A Multi-observable Approach to Address the Ill-Posed Nature of Inverse Fire Modeling Problems

Abstract

This study considers the development and evaluation of a prototype inverse fire model (IFM) aimed at predicting the heat release rate of a compartment fire using smoke layer information gained from building environmental sensors. The proposed methodology consists in: performing a search for the unknown heat release rate (HRR) by performing hundreds of different zone model simulations; comparing model predictions to observation data and thereby formulating an error function; using an optimization technique to minimize the error function and thereby producing a best estimate of HRR. The prototype IFM algorithm uses a zone fire model called BRI2002 (developed by the Building Research Institute in Japan) in conjunction with a genetic algorithm for optimization. The IFM algorithm is here applied to a reduced-scale laboratory experiment consisting of steady, over-ventilated, fire conditions in a simple multi-compartment (three rooms) configuration.
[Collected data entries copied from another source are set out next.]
-- ==== Sys2Proof/Machine/Registers.lean ====
section
/-! DEFINITION. The register map of 24_register_index.md (R440): one row for each register or register array,
with the bits of each field type of R6, the reset word of R441 and the power domain that R15 asks about; and one name
for each field of the field tables. Addresses, field places and resets are the field tables' own. -/

namespace Sys2Proof.Machine

/-- The eight power domains of R19 (01_architecture.md), in the bit order of PWRM_STAT.DOM_ON. -/
inductive Dom where
  | aon | sys | fab | chn | ain | aout | pst | lsn
deriving DecidableEq, Repr

/-- A register field: the register's byte address, its lowest bit and its width in bits. -/
structure Fld where
  addr : Nat
  lo : Nat
  width : Nat
deriving DecidableEq, Repr

/-- A register array of R440: first address, two index ranges with their strides, the bits of each type of R6
(bits in none of them are reserved, R7), the reset word of R441 and the power domain. -/
structure RegRow where
  base : Nat
  count1 : Nat
  stride1 : Nat
  count2 : Nat
  stride2 : Nat
  rw : Word
  ro : Word
  wo : Word
  w1c : Word
  tc : Word
  reset : Word
  dom : Dom
deriving DecidableEq, Repr

/-- Rows of block DEV (R440). -/
def rowsDev : List RegRow := [
  ⟨0x0, 1, 0x1000000, 1, 0x1000000, 0x0, 0xFFFFFFFF, 0x0, 0x0, 0x0, (0x48960000 ||| (Config.revision.zeroExtend 32 <<< 8) ||| Config.gradeCode), .sys⟩,  -- DEV_ID
  ⟨0x10, 1, 0x1000000, 1, 0x1000000, 0x0, 0xFFFFFFFF, 0x0, 0x0, 0x0, (Config.uidWord 0), .sys⟩,  -- DEV_UIDn
  ⟨0x14, 1, 0x1000000, 1, 0x1000000, 0x0, 0xFFFFFFFF, 0x0, 0x0, 0x0, (Config.uidWord 1), .sys⟩,  -- DEV_UIDn
  ⟨0x18, 1, 0x1000000, 1, 0x1000000, 0x0, 0xFFFFFFFF, 0x0, 0x0, 0x0, (Config.uidWord 2), .sys⟩,  -- DEV_UIDn
  ⟨0x1C, 1, 0x1000000, 1, 0x1000000, 0x0, 0xFFFFFFFF, 0x0, 0x0, 0x0, (Config.uidWord 3), .sys⟩,  -- DEV_UIDn
  ⟨0x40, 1, 0x1000000, 1, 0x1000000, 0x0, 0xFFFFFFFF, 0x0, 0x0, 0x0, 0x0, .sys⟩,  -- DEV_TICK_LO
  ⟨0x44, 1, 0x1000000, 1, 0x1000000, 0x0, 0xFFFF, 0x0, 0x0, 0x0, 0x0, .sys⟩,  -- DEV_TICK_HI
  ⟨0x48, 1, 0x1000000, 1, 0x1000000, 0x0, 0x80003FFF, 0x0, 0x0, 0x0, 0x0, .sys⟩,  -- DEV_TICK_PHASE
  ⟨0x4C, 1, 0x1000000, 1, 0x1000000, 0x0, 0x0, 0x0, 0x0, 0x7, 0x1, .sys⟩,  -- DEV_TICK_CTL
  ⟨0x50, 1, 0x1000000, 1, 0x1000000, 0x0, 0x0, 0x3, 0x0, 0x0, 0x0, .sys⟩,  -- DEV_COMMIT
  ⟨0x54, 1, 0x1000000, 1, 0x1000000, 0xFFFFFFFF, 0x0, 0x0, 0x0, 0x0, 0x0, .sys⟩,  -- DEV_COMMIT_AT_LO
  ⟨0x58, 1, 0x1000000, 1, 0x1000000, 0xFFFF, 0x0, 0x0, 0x0, 0x0, 0x0, .sys⟩,  -- DEV_COMMIT_AT_HI
  ⟨0x5C, 1, 0x1000000, 1, 0x1000000, 0x0, 0x71C, 0x0, 0x3, 0x0, 0x0, .sys⟩,  -- DEV_COMMIT_STAT
  ⟨0x60, 1, 0x1000000, 1, 0x1000000, 0x0, 0xFFFFFFFF, 0x0, 0x0, 0x0, 0x0, .sys⟩,  -- DEV_COMMIT_LAST_LO
  ⟨0x64, 1, 0x1000000, 1, 0x1000000, 0x0, 0xFFFF, 0x0, 0x0, 0x0, 0x0, .sys⟩,  -- DEV_COMMIT_LAST_HI
  ⟨0x80, 1, 0x1000000, 1, 0x1000000, 0x0, 0xFFF001FF, 0x0, 0x0, 0x0, 0x0, .sys⟩,  -- DEV_IMG_STAT
  ⟨0x84, 1, 0x1000000, 1, 0x1000000, 0x0, 0xFFFFFFFF, 0x0, 0x0, 0x0, 0x0, .sys⟩,  -- DEV_IMG_DETAIL
  ⟨0x88, 1, 0x1000000, 1, 0x1000000, 0x0, 0xFFFFFFFF, 0x0, 0x0, 0x0, 0x0, .sys⟩,  -- DEV_IMG_ID
  ⟨0x8C, 1, 0x1000000, 1, 0x1000000, 0x0, 0xFFFF, 0x0, 0x0, 0x0, 0x0, .sys⟩,  -- DEV_IMG_VER
  ⟨0x90, 1, 0x1000000, 1, 0x1000000, 0x0, 0xFFFF0013, 0x0, 0x0, 0x0, 0x3, .sys⟩,  -- DEV_IMG_BOOT
  ⟨0xA0, 1, 0x1000000, 1, 0x1000000, 0x0, 0xFFFF0F03, 0x0, 0x0, 0x0, 0x0, .sys⟩,  -- DEV_SVC
  ⟨0xA4, 1, 0x1000000, 1, 0x1000000, 0x0, 0xFFFFFF03, 0x0, 0x0, 0x0, 0x0, .sys⟩  -- DEV_MBX_DONE
  ]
The IFM algorithm is applied using a multiple-variable formulation in which both the fire size and the fire compartment venting conditions are assumed unknown, and using a one-observable or a two-observable scheme providing information on either the smoke layer temperature or on both the smoke layer temperature and depth. This framework is of particular interest because in the case of a one-observable scheme, the inverse fire problem is ill-posed, i.e. the optimization problem features multiple solutions and may converge to incorrect predictions of the fire size. This study shows that the two-observable scheme provides a way to regularize the inverse fire modeling problem, i.e. a way to provide a unique fire size solution. Our tests indicate that IFM-based estimates of HRR have an accuracy of better than 40%.